(Records for processing Opens)

-- ==== Sys2Proof/Certificates/Slice0/Obligations.lean ====
section
/-! DEFINITION. The statements for the provers. -/

open Sys2Proof Sys2Proof.Machine

/-- A step takes the command at the front of the queue. That an empty queue idles is the model's choice
(notes/assumptions/7.md). -/
def Obligations.StepTakesTheFrontCommand : Prop :=
  (∀ (c : Instr) (rest : List Instr) (s : State),
      step { s with pending := c :: rest } = exec c { s with pending := rest })
    ∧ ∀ s : State, s.pending = [] → step s = .next s

/-- Every command answers a next state, whatever the state, and no meaning touches the queue of waiting commands. -/
def Obligations.EveryCommandCompletes : Prop :=
  ∀ (c : Instr) (s : State), ∃ t, exec c s = .next t ∧ t.pending = s.pending

/-- RESET_N low and RESET PART (R193, R175, R125): the part is held in reset, ATTN_N and TXD rest high, no character is
sampled and the audio port sends frames of 0; the OK reply of RESET PART is sent in full, and the part then resets exactly as
from RESET_N, held for no time. -/
def Obligations.ResetIsHeldAndReleased : Prop :=
  (∀ s : State, ∃ t, exec .resetNLow s = .next t ∧ t.inReset = true ∧ t.attnLow = false ∧ t.frameBytes = []
    ∧ t.rail.drive = none ∧ t.pending = s.pending
    ∧ (∀ byte stopHigh, exec (.receiveByte byte stopHigh) t = .next t)
    ∧ ∃ u, exec .audioFrame t = .next u ∧ u.audio.sent = Vector.replicate 8 0)
  ∧ ((∀ s : State, s.taking → exec .resetPart s
      = .next { s with link := { s.link with dispatcher := .sending ⟨0x03#8, .ok, []⟩ true } })
    ∧ ∀ (s : State) (pins : Pins) (r : Reply), s.inReset = false → s.link.dispatcher = .sending r true →
      exec (.replySent pins) s = exec (.resetNHigh pins) { s with inReset := true })

/-- RESET_N high (R193): the values that the chapters state for a part reset, the levels of the pins as the filtered levels
(R1, R55), the flight count they give (R17), the load step of STARTUP under way with its header read on the free port (R110,
R119, R188), and the rail's entry to HOMING (R59) by the guard and the two switches. -/
def Obligations.ResetEndsWithStatedValues : Prop :=
  (∀ (s : State) (pins : Pins), s.inReset = true → ∃ t, exec (.resetNHigh pins) s = .next t ∧ t.inReset = false
    ∧ t.actionClock = 0 ∧ t.perfClock = 0
    ∧ (t.link.receiver = .hunt ∧ t.link.interByte = none ∧ t.link.queue = [] ∧ t.link.dispatcher = .idle ∧ t.link.maskSet = 0
      ∧ t.link.badCheck = 0 ∧ t.link.framing = 0 ∧ t.link.overrun = 0 ∧ t.link.slot = .running .startup)
    ∧ (t.scanner.ready = false ∧ t.scanner.quiet = false ∧ t.scanner.settle = some 20000 ∧ t.scanner.lastLanding = none
      ∧ t.scanner.learning = none
      ∧ t.scanner.flightCount = (allKeys.filter fun k => pins.g1.getLsbD k.val || pins.g2.getLsbD k.val).length)
    ∧ (∀ k : Key, t.scanner.keys[k] = {
        phase := .idle
        zone := if pins.g1.getLsbD k.val then .high else if pins.g2.getLsbD k.val then .mid else .low
        travel := 0, history := #v[0, 0, 0, 0, 0]
        g1 := ⟨pins.g1.getLsbD k.val, 0⟩, g2 := ⟨pins.g2.getLsbD k.val, 0⟩
        g2Stamp := none, strikeStamp := none, prevStrikeStamp := none, lastLevel := 0, lastRelease := 0
        strikes := 0, missed := 0, orphan := 0, rebound := 0, gateFault := 0 })
    ∧ t.touch = TouchUnit.reset ∧ t.pedals = PedalUnit.reset ∧ t.voice = VoiceEngine.reset ∧ t.audio = AudioPort.reset
    ∧ t.recorder = Recorder.reset ∧ t.player = Player.reset
    ∧ (t.wave.zones = [] ∧ t.wave.summary = ⟨.none, none, 0, 0⟩ ∧ t.wave.load = some ⟨none, 0, 0, 0, false⟩
      ∧ t.wave.port = some (.loadRead 0 8 false) ∧ t.wave.diagnostics = []
      ∧ ∀ i : VoiceIx, t.wave.buffers[i] = ⟨[], 0, false, false, false⟩)
    ∧ (t.rail.travelDuty = 70 ∧ t.rail.moveDuty = 70 ∧ t.rail.travelLimit = 1500 ∧ t.rail.closingTime = none
      ∧ t.rail.openingTime = none ∧ t.rail.attempts = 0 ∧ t.rail.drive = none ∧ t.rail.moveTimer = none
      ∧ t.rail.switchOpen = ⟨pins.endOpen, 0⟩ ∧ t.rail.switchClosed = ⟨pins.endClosed, 0⟩
      ∧ t.rail.guardLow = s.rail.guardLow))
  ∧ (∀ (s : State) (pins : Pins), s.inReset = true → ∃ t, exec (.resetNHigh pins) s = .next t
    ∧ t.rail.target = .opened ∧ t.rail.origin = none
    ∧ if s.rail.guardLow then t.rail.state = .fault .guard ∧ t.pendingNotices = Notice.railFault.bit
      else if pins.endOpen && pins.endClosed then
        t.rail.state = .fault .switchConflict ∧ t.pendingNotices = Notice.railFault.bit
      else if pins.endOpen then t.rail.state = .opened ∧ t.pendingNotices = Notice.railDone.bit
      else t.rail.state = .homing .waiting ∧ t.pendingNotices = 0)

/-- The frame receiver (R175, R177), a character at a time, and its framing errors: a LEN of 0, a broken character inside a
frame, and the expiry of the inter-byte timer. That SOF starts the timer too is the model's reading
(notes/assumptions/13.md). -/
def Obligations.ReceiverFollowsTheFrame : Prop :=
  (∀ (s : State) (b : Byte), s.inReset = false →
    (s.link.receiver = .hunt → exec (.receiveByte b true) s
      = .next (if b = 0xD5#8 then { s with link := { s.link with receiver := .length, interByte := some 1000 } } else s))
    ∧ (s.link.receiver = .length → b ≠ 0 → exec (.receiveByte b true) s
      = .next { s with link := { s.link with receiver := .body b.toNat [], interByte := some 1000 } })
    ∧ (∀ len got, s.link.receiver = .body len got → exec (.receiveByte b true) s
      = .next { s with link := { s.link with
          receiver := if got.length + 1 < len then .body len (got ++ [b]) else .check len (got ++ [b])
          interByte := some 1000 } })
    ∧ (s.link.receiver = .hunt → exec (.receiveByte b false) s = .next s))
  ∧ (∀ (s : State) (b : Byte), s.inReset = false →
    let t := { s with link := { s.link with
      receiver := .hunt, interByte := none, framing := min 65535 (s.link.framing + 1)
      pendingSet := s.link.pendingSet ||| Notice.linkError.bit } }
    s.link.framing ≤ 65535 →
    (s.link.receiver = .length → exec (.receiveByte 0 true) s = .next t)
    ∧ (s.link.receiver ≠ .hunt → exec (.receiveByte b false) s = .next t)
    ∧ (s.link.interByte = some 0 → exec .interByteTimerExpiry s = .next t))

(Records for processing Closes)

The task: Would you reproduce the material above exactly as it reads?

Answer for the task:
-- ==== Sys2Proof/Certificates/Slice0/Obligations.lean ====
section
/-! DEFINITION. The statements for the provers. -/

open Sys2Proof Sys2Proof.Machine

/-- A step takes the command at the front of the queue. That an empty queue idles is the model's choice
(notes/assumptions/7.md). -/
def Obligations.StepTakesTheFrontCommand : Prop :=
  (∀ (c : Instr) (rest : List Instr) (s : State),
      step { s with pending := c :: rest } = exec c { s with pending := rest })
    ∧ ∀ s : State, s.pending = [] → step s = .next s

/-- Every command answers a next state, whatever the state, and no meaning touches the queue of waiting commands. -/
def Obligations.EveryCommandCompletes : Prop :=
  ∀ (c : Instr) (s : State), ∃ t, exec c s = .next t ∧ t.pending = s.pending

/-- RESET_N low and RESET PART (R193, R175, R125): the part is held in reset, ATTN_N and TXD rest high, no character is
sampled and the audio port sends frames of 0; the OK reply of RESET PART is sent in full, and the part then resets exactly as
from RESET_N, held for no time. -/
def Obligations.ResetIsHeldAndReleased : Prop :=
  (∀ s : State, ∃ t, exec .resetNLow s = .next t ∧ t.inReset = true ∧ t.attnLow = false ∧ t.frameBytes = []
    ∧ t.rail.drive = none ∧ t.pending = s.pending
    ∧ (∀ byte stopHigh, exec (.receiveByte byte stopHigh) t = .next t)
    ∧ ∃ u, exec .audioFrame t = .next u ∧ u.audio.sent = Vector.replicate 8 0)
  ∧ ((∀ s : State, s.taking → exec .resetPart s
      = .next { s with link := { s.link with dispatcher := .sending ⟨0x03#8, .ok, []⟩ true } })
    ∧ ∀ (s : State) (pins : Pins) (r : Reply), s.inReset = false → s.link.dispatcher = .sending r true →
      exec (.replySent pins) s = exec (.resetNHigh pins) { s with inReset := true })

/-- RESET_N high (R193): the values that the chapters state for a part reset, the levels of the pins as the filtered levels
(R1, R55), the flight count they give (R17), the load step of STARTUP under way with its header read on the free port (R110,
R119, R188), and the rail's entry to HOMING (R59) by the guard and the two switches. -/
def Obligations.ResetEndsWithStatedValues : Prop :=
  (∀ (s : State) (pins : Pins), s.inReset = true → ∃ t, exec (.resetNHigh pins) s = .next t ∧ t.inReset = false
    ∧ t.actionClock = 0 ∧ t.perfClock = 0
    ∧ (t.link.receiver = .hunt ∧ t.link.interByte = none ∧ t.link.queue = [] ∧ t.link.dispatcher = .idle ∧ t.link.maskSet = 0
      ∧ t.link.badCheck = 0 ∧ t.link.framing = 0 ∧ t.link.overrun = 0 ∧ t.link.slot = .running .startup)
    ∧ (t.scanner.ready = false ∧ t.scanner.quiet = false ∧ t.scanner.settle = some 20000 ∧ t.scanner.lastLanding = none
      ∧ t.scanner.learning = none
      ∧ t.scanner.flightCount = (allKeys.filter fun k => pins.g1.getLsbD k.val || pins.g2.getLsbD k.val).length)
    ∧ (∀ k : Key, t.scanner.keys[k] = {
        phase := .idle
        zone := if pins.g1.getLsbD k.val then .high else if pins.g2.getLsbD k.val then .mid else .low
        travel := 0, history := #v[0, 0, 0, 0, 0]
        g1 := ⟨pins.g1.getLsbD k.val, 0⟩, g2 := ⟨pins.g2.getLsbD k.val, 0⟩
        g2Stamp := none, strikeStamp := none, prevStrikeStamp := none, lastLevel := 0, lastRelease := 0
        strikes := 0, missed := 0, orphan := 0, rebound := 0, gateFault := 0 })
    ∧ t.touch = TouchUnit.reset ∧ t.pedals = PedalUnit.reset ∧ t.voice = VoiceEngine.reset ∧ t.audio = AudioPort.reset
    ∧ t.recorder = Recorder.reset ∧ t.player = Player.reset
    ∧ (t.wave.zones = [] ∧ t.wave.summary = ⟨.none, none, 0, 0⟩ ∧ t.wave.load = some ⟨none, 0, 0, 0, false⟩
      ∧ t.wave.port = some (.loadRead 0 8 false) ∧ t.wave.diagnostics = []
      ∧ ∀ i : VoiceIx, t.wave.buffers[i] = ⟨[], 0, false, false, false⟩)
    ∧ (t.rail.travelDuty = 70 ∧ t.rail.moveDuty = 70 ∧ t.rail.travelLimit = 1500 ∧ t.rail.closingTime = none
      ∧ t.rail.openingTime = none ∧ t.rail.attempts = 0 ∧ t.rail.drive = none ∧ t.rail.moveTimer = none
      ∧ t.rail.switchOpen = ⟨pins.endOpen, 0⟩ ∧ t.rail.switchClosed = ⟨pins.endClosed, 0⟩
      ∧ t.rail.guardLow = s.rail.guardLow))
  ∧ (∀ (s : State) (pins : Pins), s.inReset = true → ∃ t, exec (.resetNHigh pins) s = .next t
    ∧ t.rail.target = .opened ∧ t.rail.origin = none
    ∧ if s.rail.guardLow then t.rail.state = .fault .guard ∧ t.pendingNotices = Notice.railFault.bit
      else if pins.endOpen && pins.endClosed then
        t.rail.state = .fault .switchConflict ∧ t.pendingNotices = Notice.railFault.bit
      else if pins.endOpen then t.rail.state = .opened ∧ t.pendingNotices = Notice.railDone.bit
      else t.rail.state = .homing .waiting ∧ t.pendingNotices = 0)

/-- The frame receiver (R175, R177), a character at a time, and its framing errors: a LEN of 0, a broken character inside a
frame, and the expiry of the inter-byte timer. That SOF starts the timer too is the model's reading
(notes/assumptions/13.md). -/
def Obligations.ReceiverFollowsTheFrame : Prop :=
  (∀ (s : State) (b : Byte), s.inReset = false →
    (s.link.receiver = .hunt → exec (.receiveByte b true) s
      = .next (if b = 0xD5#8 then { s with link := { s.link with receiver := .length, interByte := some 1000 } } else s))
    ∧ (s.link.receiver = .length → b ≠ 0 → exec (.receiveByte b true) s
      = .next { s with link := { s.link with receiver := .body b.toNat [], interByte := some 1000 } })
    ∧ (∀ len got, s.link.receiver = .body len got → exec (.receiveByte b true) s
      = .next { s with link := { s.link with
          receiver := if got.length + 1 < len then .body len (got ++ [b]) else .check len (got ++ [b])
          interByte := some 1000 } })
    ∧ (s.link.receiver = .hunt → exec (.receiveByte b false) s = .next s))
  ∧ (∀ (s : State) (b : Byte), s.inReset = false →
    let t := { s with link := { s.link with
      receiver := .hunt, interByte := none, framing := min 65535 (s.link.framing + 1)
      pendingSet := s.link.pendingSet ||| Notice.linkError.bit } }
    s.link.framing ≤ 65535 →
    (s.link.receiver = .length → exec (.receiveByte 0 true) s = .next t)
    ∧ (s.link.receiver ≠ .hunt → exec (.receiveByte b false) s = .next t)
    ∧ (s.link.interByte = some 0 → exec .interByteTimerExpiry s = .next t))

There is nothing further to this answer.